By counting, there were 27 nameplates of musicians embedded on the street, including James Brown, who thrilled the audience, a string of jazz musicians, Stevie Wonder, Prince, and Michael Jackson more.
It’s Harlem after all, but it’s Harlem at all/anyway. Over half a century has passed since I swore I’d definitely live there, but for now, this is everything and just good timing. The perpetually bitterly cold weather limits my ability to take walks, but I’m not far off, so I’ll be taking videos of the Harlem area and playing the kalimba to my heart’s content in the park.
面白いのは、道ゆく人がネームプレートを踏まない様、ケアフルに通り過ぎていること:What’s interesting is that people passing by are careful not to step on the nameplate.my favorite top 3!!
It’s been exactly two years since Orin-chan passed away.
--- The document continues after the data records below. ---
theorem State.bootCoreFails_kept {s0 s : State} (h : Kept s0 s) {kind p} : Kept s0 (State.bootCoreFails kind s p)
    := by
  unfold State.bootCoreFails
  repeat' first
    | with_reducible assumption
    | with_reducible refine State.setCore_kept ?_
    | with_reducible refine State.testFails_kept ?_
    | with_reducible refine State.setFld_kept ?_
    | with_reducible refine foldl_kept ?_ ?_
    | with_reducible refine foldl_kept_fst ?_ ?_
    | with_reducible refine foldl_kept_snd ?_ ?_
    | with_reducible refine kept_ite ?_ ?_
    | intro _
    | simp only [Kept.upd]
    | dsimp only
    | split

theorem State.bootCores_kept {s0 s : State} (h : Kept s0 s) {bad} : Kept s0 (State.bootCores s bad) := by
  unfold State.bootCores
  repeat' first
    | with_reducible assumption
    | with_reducible refine State.fieldWrite_kept ?_
    | with_reducible refine State.bootCoreFails_kept ?_
    | with_reducible refine foldl_kept ?_ ?_
    | with_reducible refine foldl_kept_fst ?_ ?_
    | with_reducible refine foldl_kept_snd ?_ ?_
    | with_reducible refine kept_ite ?_ ?_
    | intro _

theorem State.bootDebug_kept {s0 s : State} (h : Kept s0 s) : Kept s0 (State.bootDebug s) := by
  unfold State.bootDebug
  repeat' first
    | with_reducible assumption
    | with_reducible refine State.setFld_kept ?_
    | with_reducible refine State.wr_kept ?_
    | with_reducible refine foldl_kept ?_ ?_
    | with_reducible refine foldl_kept_fst ?_ ?_
    | with_reducible refine foldl_kept_snd ?_ ?_
    | with_reducible refine kept_ite ?_ ?_
    | intro _
    | simp only [Kept.upd]

theorem State.emptyTables_kept {s0 s : State} (h : Kept s0 s) : Kept s0 (State.emptyTables s) := by
  unfold State.emptyTables
  repeat' first
    | with_reducible assumption
    | with_reducible refine foldl_kept ?_ ?_
    | with_reducible refine foldl_kept_fst ?_ ?_
    | with_reducible refine foldl_kept_snd ?_ ?_
    | with_reducible refine kept_ite ?_ ?_
    | intro _
    | simp only [Kept.upd]

theorem State.bootDone_kept {s0 s : State} (h : Kept s0 s) {cold digestOk} : Kept s0 (State.bootDone s cold
    digestOk) := by
  unfold State.bootDone
  repeat' first
    | with_reducible assumption
    | with_reducible refine State.reClock_kept ?_
    | with_reducible refine State.bwGrant_kept ?_
    | with_reducible refine State.bumpFree_kept ?_
    | with_reducible refine State.bumpAllFree_kept ?_
    | with_reducible refine State.draw_kept ?_
    | with_reducible refine State.draw_kept_eq (by assumption) ?_
    | with_reducible refine State.wr_kept ?_
    | with_reducible refine State.setFld_kept ?_
    | with_reducible refine State.emptyTables_kept ?_
    | with_reducible refine State.event_kept ?_
    | with_reducible refine foldl_kept ?_ ?_
    | with_reducible refine foldl_kept_fst ?_ ?_
    | with_reducible refine foldl_kept_snd ?_ ?_
    | with_reducible refine kept_ite ?_ ?_
    | intro _
    | simp only [Kept.upd]

theorem State.bootLinks_kept {s0 s : State} (h : Kept s0 s) {b} : Kept s0 (State.bootLinks s b) := by
  unfold State.bootLinks
  repeat' first
    | with_reducible assumption
    | with_reducible refine State.portFails_kept ?_
    | with_reducible refine State.testFails_kept ?_
    | with_reducible refine State.setFld_kept ?_
    | with_reducible refine foldl_kept ?_ ?_
    | with_reducible refine foldl_kept_fst ?_ ?_
    | with_reducible refine foldl_kept_snd ?_ ?_
    | with_reducible refine kept_ite ?_ ?_
    | intro _

theorem State.bootOwner_kept {s0 s : State} (h : Kept s0 s) : Kept s0 (State.bootOwner s) := by
  unfold State.bootOwner
  repeat' first
    | with_reducible assumption
    | with_reducible refine State.setFld_kept ?_
    | with_reducible refine foldl_kept ?_ ?_
    | with_reducible refine foldl_kept_fst ?_ ?_
    | with_reducible refine foldl_kept_snd ?_ ?_
    | with_reducible refine kept_ite ?_ ?_
    | intro _
    | simp only [Kept.upd]

theorem State.repairHbm_kept {s0 s : State} (h : Kept s0 s) : Kept s0 (State.repairHbm s) := by
  unfold State.repairHbm
  repeat' first
    | with_reducible assumption
    | with_reducible refine foldl_kept ?_ ?_
    | with_reducible refine foldl_kept_fst ?_ ?_
    | with_reducible refine foldl_kept_snd ?_ ?_
    | with_reducible refine kept_ite ?_ ?_
    | intro _
    | simp only [Kept.upd]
At last! I find myself overwhelmed with emotion at having come this far. I jumped into the depths of the abyss… then, slowly I’ve given up any hope and then since I swore not to follow delusions, but only acceptance. Perhaps I’ve received all the blessings and support I could ever ask for? I’m so grateful.
I really felt the deep love that my sisters-in-law, Tina and Greta, have for their brother Orin. Thank you so much for your wonderful messages. And the kindness of B, J, Y-chan, and M-san brings me to tears.
I moved to Harlem, which was my desire. It’s my “spring board” where I can give 100% to gardening, kalimba, writing, and all my activities. And I’ll have flown ahead in a few years. I’m grateful for this flow. I’m just grateful for everything.
オリンの初期の絵画と2周忌記念撮影。無題だけど、アタシは『第3の目』って呼んでいる。実は、この写真は引越し前に撮ったの。:An early painting of Orin and a photo taken on the second anniversary of his death. It’s untitled, but I call it “The Third Eye.” Actually, I took this photo before I moved.
ハーレムに落ち着いたオリンちゃん。今後ともよろしく〜。:Orin has settled into the harlem. I look forward to working with you in the future.